-- Problem to solve --
A word-for-word restatement of all the records is the required answer.

-- Information provided --
-- ==== Sys2Proof/Machine/Codecs.lean ====
section
/-! DEFINITION. The payload codecs (spec/42_payload_codecs.md). A box operation overlays payload bits on a stencil; an
unbox operation copies them out and checks neither the type prefix nor the classification (R67, R83). All are total and
none raises a status. -/

namespace Sys2Proof.Machine

/-- `STENCIL_T | payload` (R67). -/
def boxWord (stencil payload : Word) : Word := stencil ||| payload

/-- BOXI32 (R68), with the int stencil (R84). -/
def execBoxi32 (a _b : Word) (s : State) : Host.Outcome State Fault Refusal :=
  complete (boxWord stencilI32 (zext64 (low32 a))) s

/-- UNBOXI32 (R69). -/
def execUnboxi32 (a _b : Word) (s : State) : Host.Outcome State Fault Refusal :=
  complete (sext64 (low32 a)) s

/-- BOXF32 (R70): the float's bit pattern, unchanged (R72). -/
def execBoxf32 (a _b : Word) (s : State) : Host.Outcome State Fault Refusal :=
  complete (boxWord stencilF32 (zext64 (low32 a))) s

/-- UNBOXF32 (R71): the float's bit pattern, zero-extended (D8 of spec/92_eei_decisions.md). -/
def execUnboxf32 (a _b : Word) (s : State) : Host.Outcome State Fault Refusal :=
  complete (zext64 (low32 a)) s

/-- BOXBOOL (R73): only bit 0 is read. -/
def execBoxbool (a _b : Word) (s : State) : Host.Outcome State Fault Refusal :=
  complete (boxWord stencilBool (boolWord (bit0 a))) s

/-- UNBOXBOOL (R75): only bit 0 is read. -/
def execUnboxbool (a _b : Word) (s : State) : Host.Outcome State Fault Refusal :=
  complete (boolWord (bit0 a)) s

/-- BOXPTR (R77): bits 63..48 of the address are dropped silently (R76). -/
def execBoxptr (a _b : Word) (s : State) : Host.Outcome State Fault Refusal :=
  complete (boxWord stencilPtr (low48 a)) s

/-- UNBOXPTR (R78): zero-extended (D23 of spec/92_eei_decisions.md). -/
def execUnboxptr (a _b : Word) (s : State) : Host.Outcome State Fault Refusal :=
  complete (low48 a) s

/-- BOXCPTR (R79). -/
def execBoxcptr (a _b : Word) (s : State) : Host.Outcome State Fault Refusal :=
  complete (boxWord stencilCptr (low48 a)) s

/-- UNBOXCPTR (R80): the same bits as UNBOXPTR. -/
def execUnboxcptr (a _b : Word) (s : State) : Host.Outcome State Fault Refusal :=
  complete (low48 a) s

end Sys2Proof.Machine
end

-- Result for this task --
-- ==== Sys2Proof/Machine/Codecs.lean ====
section
/-! DEFINITION. The payload codecs (spec/42_payload_codecs.md). A box operation overlays payload bits on a stencil; an
unbox operation copies them out and checks neither the type prefix nor the classification (R67, R83). All are total and
none raises a status. -/

namespace Sys2Proof.Machine

/-- `STENCIL_T | payload` (R67). -/
def boxWord (stencil payload : Word) : Word := stencil ||| payload

/-- BOXI32 (R68), with the int stencil (R84). -/
def execBoxi32 (a _b : Word) (s : State) : Host.Outcome State Fault Refusal :=
  complete (boxWord stencilI32 (zext64 (low32 a))) s

/-- UNBOXI32 (R69). -/
def execUnboxi32 (a _b : Word) (s : State) : Host.Outcome State Fault Refusal :=
  complete (sext64 (low32 a)) s

/-- BOXF32 (R70): the float's bit pattern, unchanged (R72). -/
def execBoxf32 (a _b : Word) (s : State) : Host.Outcome State Fault Refusal :=
  complete (boxWord stencilF32 (zext64 (low32 a))) s

/-- UNBOXF32 (R71): the float's bit pattern, zero-extended (D8 of spec/92_eei_decisions.md). -/
def execUnboxf32 (a _b : Word) (s : State) : Host.Outcome State Fault Refusal :=
  complete (zext64 (low32 a)) s

/-- BOXBOOL (R73): only bit 0 is read. -/
def execBoxbool (a _b : Word) (s : State) : Host.Outcome State Fault Refusal :=
  complete (boxWord stencilBool (boolWord (bit0 a))) s

/-- UNBOXBOOL (R75): only bit 0 is read. -/
def execUnboxbool (a _b : Word) (s : State) : Host.Outcome State Fault Refusal :=
  complete (boolWord (bit0 a)) s

/-- BOXPTR (R77): bits 63..48 of the address are dropped silently (R76). -/
def execBoxptr (a _b : Word) (s : State) : Host.Outcome State Fault Refusal :=
  complete (boxWord stencilPtr (low48 a)) s

/-- UNBOXPTR (R78): zero-extended (D23 of spec/92_eei_decisions.md). -/
def execUnboxptr (a _b : Word) (s : State) : Host.Outcome State Fault Refusal :=
  complete (low48 a) s

/-- BOXCPTR (R79). -/
def execBoxcptr (a _b : Word) (s : State) : Host.Outcome State Fault Refusal :=
  complete (boxWord stencilCptr (low48 a)) s

/-- UNBOXCPTR (R80): the same bits as UNBOXPTR. -/
def execUnboxcptr (a _b : Word) (s : State) : Host.Outcome State Fault Refusal :=
  complete (low48 a) s

end Sys2Proof.Machine
end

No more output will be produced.